### Material for the task
★ ★ ★ ★

/-- Every unit of a slot's receive areas is free again, its writers hold none, and no request waits. -/
def State.freeAreas (s : State) (p : Nat) : State :=
  let x := s.slot p
  let who := s.tiles.flatMap (fun (n, t) => if x.ownsTile n then t.areas.flatMap (fun (_, a) => a.units.filterMap unitHolder) else [])
  let s := { s with tiles := tmap (fun n t => if x.ownsTile n then
      { t with areas := tmap (fun _ a => { a with units := a.units.map (fun _ => .free), queue := [], late := [] }) t.areas } else t) s.tiles }
  who.dedup.foldl (fun s (n, h) => s.updTile (s.phys (refOf n)) (fun t =>
    { t with handles := tput t.handles h (putFld (tget t.handles h 0) 23 7 0) })) s

def Stack.bank (x : Stack) (b : Nat) : BankSt := tget x.banks b {}

/-- Whether every fresh tag of a bank is set. -/
def Stack.bankFresh (x : Stack) (b : Nat) : Bool := x.used.all (fun t => decide (t / 2 ^ 14 ≠ b))

/-- A proposed bank whose gate closes: Off where every fresh tag of the bank is set and the proposal allows it (R303, R304). -/
def Stack.gated (x : Stack) (b : Nat) (y : BankSt) : BankSt :=
  { y with state := if y.offOk && x.bankFresh b then .off else .retention, proposed := false }

/-- Every DMA tag, lease, notice and waiting request of a slot is returned. -/
def State.returnTags (s : State) (p : Nat) : State :=
  let x := s.slot p
  let deep := fun (q : Nat) => ((s.tiles.filter (fun (n, _) => decide (n / 320 = q))).map (fun (_, t) =>
    ((t.streams.filter (fun r => decide (r.slot = p))).map Stream.deepTags).sum)).sum
  { s with
    pools := tmap (fun q y => { y with inUse := y.inUse - ((y.banks.filter (fun b => x.ownsBank b.1)).map (·.2)).sum,
                                       deepUse := y.deepUse - deep q, banks := y.banks.filter (fun b => !x.ownsBank b.1) }) s.pools,
    dram := tmap (fun n y => { y with
      banks := tmap (fun k b => if x.ownsBank (4096 * n + k) then (if b.proposed then y.gated k { b with tags := 0 } else { b with tags := 0 }) else b) y.banks,
      slotTags := tdel y.slotTags p,
      leases := y.leases.filter (fun l => !x.ownsTile l.tile),
      notices := y.notices.filter (fun l => !x.ownsTile l.1) }) s.dram,
    arbs := tmap (fun _ a => { a with reqs := a.reqs.filter (fun r => decide (r.slot ≠ p)) }) s.arbs }

/-- A packet held in a receive buffer is dropped and its units return. -/
def State.dropPk (s : State) (k : Nat) (pk : Packet) : State :=
  (s.updPort k (fun x => { x with heldRx := x.heldRx.erase pk })).freeRx k (fld pk.hdr 247 245) (pkUnits pk)

/-- Packets of a pennant that wait in the receive buffers for credit of its queues are gone with the queues' contents; their units
return. -/
def State.dropHeld (s : State) (p : Nat) : State :=
  (List.range 6).foldl (fun s k =>
    ((s.port k).heldRx.filter (fun pk => decide (s.slotOfTenant (fld pk.hdr 190 167) = some p))).foldl (fun s pk =>
      s.dropPk k pk) s) s

/-- A pennant's passes, streams and queue contents are gone. -/
def State.dropWork (s : State) (p : Nat) : State :=
  { s with
    passes := s.passes.filter (fun x => decide (x.slot ≠ p)),
    tiles := tmap (fun _ t => { t with
      streams := t.streams.filter (fun r => decide (r.slot ≠ p)),
      queued := t.queued.filter (fun c => s.passes.any (fun x => decide (x.id = c.1.pass) && decide (x.slot ≠ p))),
      hwaits := t.hwaits.filter (fun w => s.passes.any (fun x => decide (x.id = w.pass) && decide (x.slot ≠ p))),
      checks := t.checks.filter (fun c => s.passes.any (fun x => decide (x.id = c.pass) && decide (x.slot ≠ p))) }) s.tiles,
    queues := tmap (fun _ q => if q.slot = p then
      { q with head := [], mbs := [], middle := [], start := 0, part := [], tail := [], armed := false, short := 0,
               move := none, engine := false, granted := 0, flying := [], todo := [], counted := false,
               credit := 8192 + 65536 * fld q.desc 127 115 } else q) s.queues }

/-- Removes a pennant's unreleased work: passes, streams' work, queue contents, stash, held messages (step 2 of
Table 12.8). -/
def State.discardWork (s : State) (p : Nat) : State :=
  ((((s.dropHeld p).returnTags p).freeAreas p).dropWork p).updSlot p (fun x => { x with
    seq := { x.seq with pages := 0, resv := [], stash := [], fwd := [], bwd := [], retired := [], vwait := [],
                        gathered := [], doneFrom := [], permitted := [], reserveBy := 0, cwait := [] },
    buckets := x.buckets.map (fun b => { b with held := [], pending := [], summed := [], acc := [], amax := [],
                                                resHeld := [], resPending := [], resent := [], resentRes := [] }),
    ingest := { x.ingest with frame := 0, word := 0, words := [] },
    chips := tmap (fun _ c => { c with hold := [] }) x.chips })

/-- Starts or merges a rollback (R465, R467): 0x8330 is logged with the target, HALT goes to every module of the pennant
where `send`, its work is discarded, and TARGET is exchanged (steps 1 to 3 of Table 12.8). -/
def State.rollback (s : State) (p : Nat) (target : Nat) (send : Bool) : State :=
  let m := (s.slot p).mirror
  let t := if m.pending then min m.rbTarget target else target
  let s := if m.pending then s else
    s.logSlot p { code := 0x8330, handling := .rollback, step := t, detail0 := t }
  let s := if send then s.sendAll p (recHdr 0x10 0 0 0 t 0 0) else s
  let s := s.haltSlot p
  let s := s.discardWork p
  let s := s.updSlot p (fun x => { x with
    mirror := { x.mirror with rbTarget := t, target := t, pending := true, rb := .targets, need := [], remote := [], probing := false,
                              reported := if x.mirror.pending then x.mirror.reported else [],
                              loneRb := if x.mirror.pending then x.mirror.loneRb else decide (x.mirror.state = .lone),
                              state := if x.mirror.state = .notMirrored then .notMirrored else .rollingBack },
    recC := { x.recC with rollbacks := x.recC.rollbacks + (if m.pending then 0 else 1) } })
  s.sendAll p (recHdr 0x11 0 0 0 t 0 0)

/-- A fault of slot p with handling ROLLBACK: its record, then the rollback. -/
def State.rollbackFault (s : State) (p : Nat) (r : ErrRec) : State :=
  let s := s.logSlot p { r with handling := .rollback }
  s.rollback p (s.slot p).target true

/-- A fault of slot p with handling PROGRAM: its record, then the halt of R262. -/
def State.programFault (s : State) (p : Nat) (r : ErrRec) : State :=
  (s.logSlot p { r with handling := .program }).haltR262 p

/-! ### The dip areas (R572, R575, R593) -/

/-- Bits of a list of truth values. -/
def bitsOf (l : List Bool) : Nat := (l.mapIdx (fun i b => b2n b * 2 ^ i)).sum

/-- The serial number in the body of an identity memory's copy (Tables 16.8, 16.9, 16.11). -/
def bodySerial (c : List Byte) : Word64 := BitVec.ofNat 64 (leNat ((c.drop 24).take 8))

/-- Serial number of the cartridge in socket k, as its identity memory was read. -/
def State.cartSerial (s : State) (k : Nat) : Word64 := bodySerial (tget s.mod.ids (4 + k) {}).contents

/-- The record of a slot in section 3 (Table 15.6). -/
def State.slotSave (s : State) (p : Nat) : SlotSave :=
  let x := s.slot p
  { p := p, state := x.state, burgee := x.burgee, meters := x.meters, release := x.release, step := x.seq.step,
    mbPerStep := x.seq.mbPerStep, versions := x.seq.versions, scheds := x.scheds, seed := x.seed, measure := x.measure,
    persist := x.persist, releasing := decide (x.state = .releasing),
    serials := ((x.granules.map (· % 4)).dedup.filter (fun k => s.mod.accepted.getD k false)).map (fun k => (k, s.cartSerial k)) }

/-- The records of a slot's shards in section 4; an update under way is torn (R386). -/
def State.shardSaves (s : State) (p : Nat) : List ShardSave :=
  (s.slot p).chips.flatMap (fun (n, c) => c.shards.mapIdx (fun i h =>
    { p := p, chip := n, ix := i, count := h.count, torn := h.updating || h.torn, saturated := h.saturated }))

/-- Whether a dip writes only sections 0 and 1: before step 3 of Proving is complete, and in a Struck module. -/
def State.partialDip (s : State) : Bool :=
  decide (s.mod.state = .struck) || (decide (s.mod.state = .proving) && decide (s.prov.lastStep < 3))

/-- Writes the dip area that does not hold the newest complete record; a Struck module writes only the records logged
since its last area. -/
def State.writeDip (s : State) (cause : DipCause) (marks : List Bool) (vbank : Nat) : State :=
  let part := s.partialDip
  let old := match s.dipAreas with | a :: _ => a.log.recs.map LogRec.no | [] => []
  let log := if s.mod.state = .struck then { s.log with recs := s.log.recs.filter (fun r => r.no ∉ old) } else s.log
  let ps := (List.range 16).filter (fun p => decide ((s.slot p).state ≠ .free) && decide ((s.slot p).state ≠ .granting))
  let a : DipArea :=
    { cause := cause, ref := s.mod.ref, epoch := s.ring.epoch, vbank := vbank, partialRec := part,
      marks := if part then [marks.getD 0 true, marks.getD 1 true, false, false, false] else marks, log := log,
      slots := if part then [] else ps.map s.slotSave, shards := if part then [] else ps.flatMap s.shardSaves,
      releases := if part then [] else s.slots.map Slot.release }
  let keep := match s.dipAreas.find? (fun a => a.marks.all id) with
    | some k => [k]
    | none => s.dipAreas.take 1
  { s with dipAreas := a :: keep,
           dip := { s.dip with dips := (s.dip.dips + 1) % 2 ^ 32, cause := cause, sections := bitsOf a.marks } }

/-! ### Half-mast, Strike, retirement (R446, R475 to R477, R580) -/

/-- Powers a domain down, unless it is the control domain (R477 step 5). -/
def powerDown (n : Nat) (d : Domain) : Domain :=
  if n = 79 then d else { d with state := if d.state = DomState.retired then DomState.retired else DomState.off, mv := 0 }

/-- Zeroises every key slot of the logic dies, the Bortis chips and Halyard (R477 step 2). -/
def State.zeroKeys (s : State) : State :=
  { s with
    slots := s.slots.map (fun (x : Slot) => { x with
      stackKey := none, cartKey := none, digestKey := none, ckptKey := none, eph := none, agreed := [], linkKeys := false,
      burgee := putFld x.burgee 139 136 0 }),
    dram := tmap (fun _ x => { x with keys := [] }) s.dram,
    chips := tmap (fun _ x => { x with keys := [] }) s.chips,
    keys := { s.keys with transport := none, module := none } }

/-- A port without power: no light, nothing queued or held (R477). -/
def Port.dark (x : Port) : Port :=
  { x with state := .noLight, light := false, step := 0, run := 0, tries := 0, unacked := [], sendQ := [], heldRx := [] }

/-- What a struck module has lost: its domains but the control domain are off, so tiles, caches, passes, queues and ports hold
nothing, and the bypass is at through (R477). -/
def State.struckDown (s : State) : State :=
  { s with
    ring := { s.ring with bypass := 0 }, doms := tmap powerDown s.doms, tiles := [],
    caches := tmap (fun _ c => { c with lines := [], plru := [], fills := [] }) s.caches, passes := [], queues := [],
    ports := tmap (fun _ x => x.dark) s.ports,
    mod := { s.mod with state := .struck, cleanSince := false } }

/-- A Strike (R477): pennants halt, keys are zeroised, the dip record is written with cause strike, the bypass goes to
through, every domain but the control domain powers down, and 0x8341 is logged. -/
def State.strike (s : State) : State :=
  if s.mod.state = .proving ∨ s.mod.state = .joining ∨ s.mod.state = .hoisted ∨ s.mod.state = .halfMast then
    let s := (List.range 16).foldl (fun s p => if (s.slot p).state = .free then s else s.haltSlot p) s
    (s.writeDip .strike [true, true, true, true, true] s.power.bankMv).zeroKeys.struckDown.logErr
      { code := 0x8341, handling := .strike }
  else s

/-- A Half-mast cause: in Hoisted the module enters Half-mast and logs 0x8340; in Proving and Joining the cause is
recorded (R587). -/
def State.halfMast (s : State) (cause : Nat) : State :=
  let s := { s with mod := { s.mod with causes := s.mod.causes ++ [cause] } }
  if s.mod.state = .hoisted then
    let s := { s with mod := { s.mod with state := .halfMast } }
    s.logErr { code := 0x8340, handling := .halfMast, detail0 := cause }
  else s

/-- Withdraws a granule (R476): the pennant that holds it fails over or halts. -/
def State.withdraw (s : State) (k : Nat) : State :=
  let h := s.holder k
  let s := { s with spare := { s.spare with withdrawn := sins s.spare.withdrawn k } }
  match h with
  | some p => s.failover p
  | none => s

/-- Withdraws a granule for good: a retirement kept in flash (R450). -/
def State.withdrawLasting (s : State) (k : Nat) : State :=
  let s := s.withdraw k
  { s with spare := { s.spare with lasting := sins s.spare.lasting k } }

/-- Strikes where a limit of Table 12.11 is reached: more than 16 tile groups, or 2 Bortis chips, retired. -/
def State.strikeLimit (s : State) : Bool := decide (16 < s.spare.retired.length) || decide (2 ≤ s.spare.chipsFailed.length)

/-- Retires a tile group (R446): 0x8304, its domain stays off, its granule is withdrawn, the module goes to Half-mast,
or Strikes at the limit. -/
def State.retireGroup (s : State) (g : Nat) (cause : Nat) : State :=
  if g ∈ s.spare.retired then s else
  let s := { s with spare := { s.spare with retired := sins s.spare.retired g },
                    doms := tput s.doms g { (tget s.doms g {}) with state := .retired, mv := 0, thermal := false, cap := false, critical := false } }
  let st := s.strikeLimit
  let s := s.logErr { code := 0x8304, handling := if st then .strike else .halfMast, siteKind := .group, site := siteNum g,
                      detail0 := cause }
  let s := s.withdrawLasting (granuleOf (g / 16) (g % 16))
  if st then s.strike else s.halfMast cause

/-- A Bortis chip fails (state 3 of Table 10.9a): every granule with a quarter of its cartridge is withdrawn. -/
def State.failChip (s : State) (n cause : Nat) : State :=
  if n ∈ s.spare.chipsFailed then s else
  let s := { s with spare := { s.spare with chipsFailed := sins s.spare.chipsFailed n },
                    chips := tput s.chips n { (tget s.chips n {}) with state := 3 } }
  let s := [n, n + 4, n + 8, n + 12].foldl State.withdraw s
  if s.strikeLimit then s.strike else s.halfMast cause

/-- A lasting fault of a domain (R78, R446): a tile group is retired, any other domain Strikes. -/
def State.domainFault (s : State) (d cause : Nat) : State :=
  if d < 64 then s.retireGroup d cause else s.strike

/-! ### Passes and their faults (R440 to R442) -/

def State.pass? (s : State) (id : Nat) : Option Pass := s.passes.find? (fun x => decide (x.id = id))
def State.updPass (s : State) (id : Nat) (f : Pass → Pass) : State :=
  { s with passes := s.passes.map (fun x => if x.id = id then f x else x) }

/-- Fills a record with a pass's place. -/
def Pass.fill (x : Pass) (r : ErrRec) : ErrRec :=
  { r with attempt := x.attempt, passKind := x.kind, block := x.block, mb := x.mb, step := x.step }

/-- Whether the spare of a group is free. -/
def State.spareFree (s : State) (g : Nat) : Bool := decide (tget? s.spare.spares g = none) && !(g ∈ s.spare.retired)

/-- A lasting fault of the site a record names (R441, R444, R446): 0x8302, then the group's spare is awaited or the
group retires. -/
def State.lastingSite (s : State) (p : Nat) (r : ErrRec) : State :=
  let q := r.site / 2 ^ 20 % 4; let g := r.site / 2 ^ 15 % 16; let t := r.site / 2 ^ 10 % 32
  let gn := groupNum q g
  if r.siteKind = .tile then
    (if s.spareFree gn && decide (t < 19) then
      let s := s.logSlot p { r with code := 0x8302, handling := .spare }
      { s with spare := { s.spare with waiting := sins s.spare.waiting (tileNum q g t) } }
    else (s.logSlot p { r with code := 0x8302, handling := .event }).retireGroup gn 0x8302)
  else s.logSlot p { r with code := 0x8302, handling := .event }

★ ★ ★ ★

### Problem statement
Restate word for word only the lines above from the line containing "def State.discardWork (s" to the line containing "x.seq with pages", both of them included.

### Solution to this problem
def State.discardWork (s : State) (p : Nat) : State :=
  ((((s.dropHeld p).returnTags p).freeAreas p).dropWork p).updSlot p (fun x => { x with
    seq := { x.seq with pages := 0, resv := [], stash := [], fwd := [], bwd := [], retired := [], vwait := [],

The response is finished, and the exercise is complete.